> _What the task asks_
From the top of the entries below through the line containing "glyph) pairs with", return every line exactly as written, please, and stop there.

> _Material shown_

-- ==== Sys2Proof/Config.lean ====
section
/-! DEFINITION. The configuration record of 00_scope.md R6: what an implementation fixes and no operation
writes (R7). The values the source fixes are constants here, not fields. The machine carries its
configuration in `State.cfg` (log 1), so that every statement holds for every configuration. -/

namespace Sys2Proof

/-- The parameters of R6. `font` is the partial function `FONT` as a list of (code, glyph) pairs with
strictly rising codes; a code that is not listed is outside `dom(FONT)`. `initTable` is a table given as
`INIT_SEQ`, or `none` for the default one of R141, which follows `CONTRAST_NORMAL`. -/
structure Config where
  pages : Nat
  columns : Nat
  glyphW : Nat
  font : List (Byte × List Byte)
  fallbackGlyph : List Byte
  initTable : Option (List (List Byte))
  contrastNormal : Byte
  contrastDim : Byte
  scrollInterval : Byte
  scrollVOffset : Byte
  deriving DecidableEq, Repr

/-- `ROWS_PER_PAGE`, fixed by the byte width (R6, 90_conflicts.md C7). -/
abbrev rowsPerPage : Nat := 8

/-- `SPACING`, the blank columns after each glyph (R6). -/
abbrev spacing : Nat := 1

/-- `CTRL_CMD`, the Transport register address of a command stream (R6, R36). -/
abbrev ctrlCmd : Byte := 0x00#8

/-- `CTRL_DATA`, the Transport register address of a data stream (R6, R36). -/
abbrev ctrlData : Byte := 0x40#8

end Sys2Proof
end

> _Task response_
-- ==== Sys2Proof/Config.lean ====
section
/-! DEFINITION. The configuration record of 00_scope.md R6: what an implementation fixes and no operation
writes (R7). The values the source fixes are constants here, not fields. The machine carries its
configuration in `State.cfg` (log 1), so that every statement holds for every configuration. -/

namespace Sys2Proof

/-- The parameters of R6. `font` is the partial function `FONT` as a list of (code, glyph) pairs with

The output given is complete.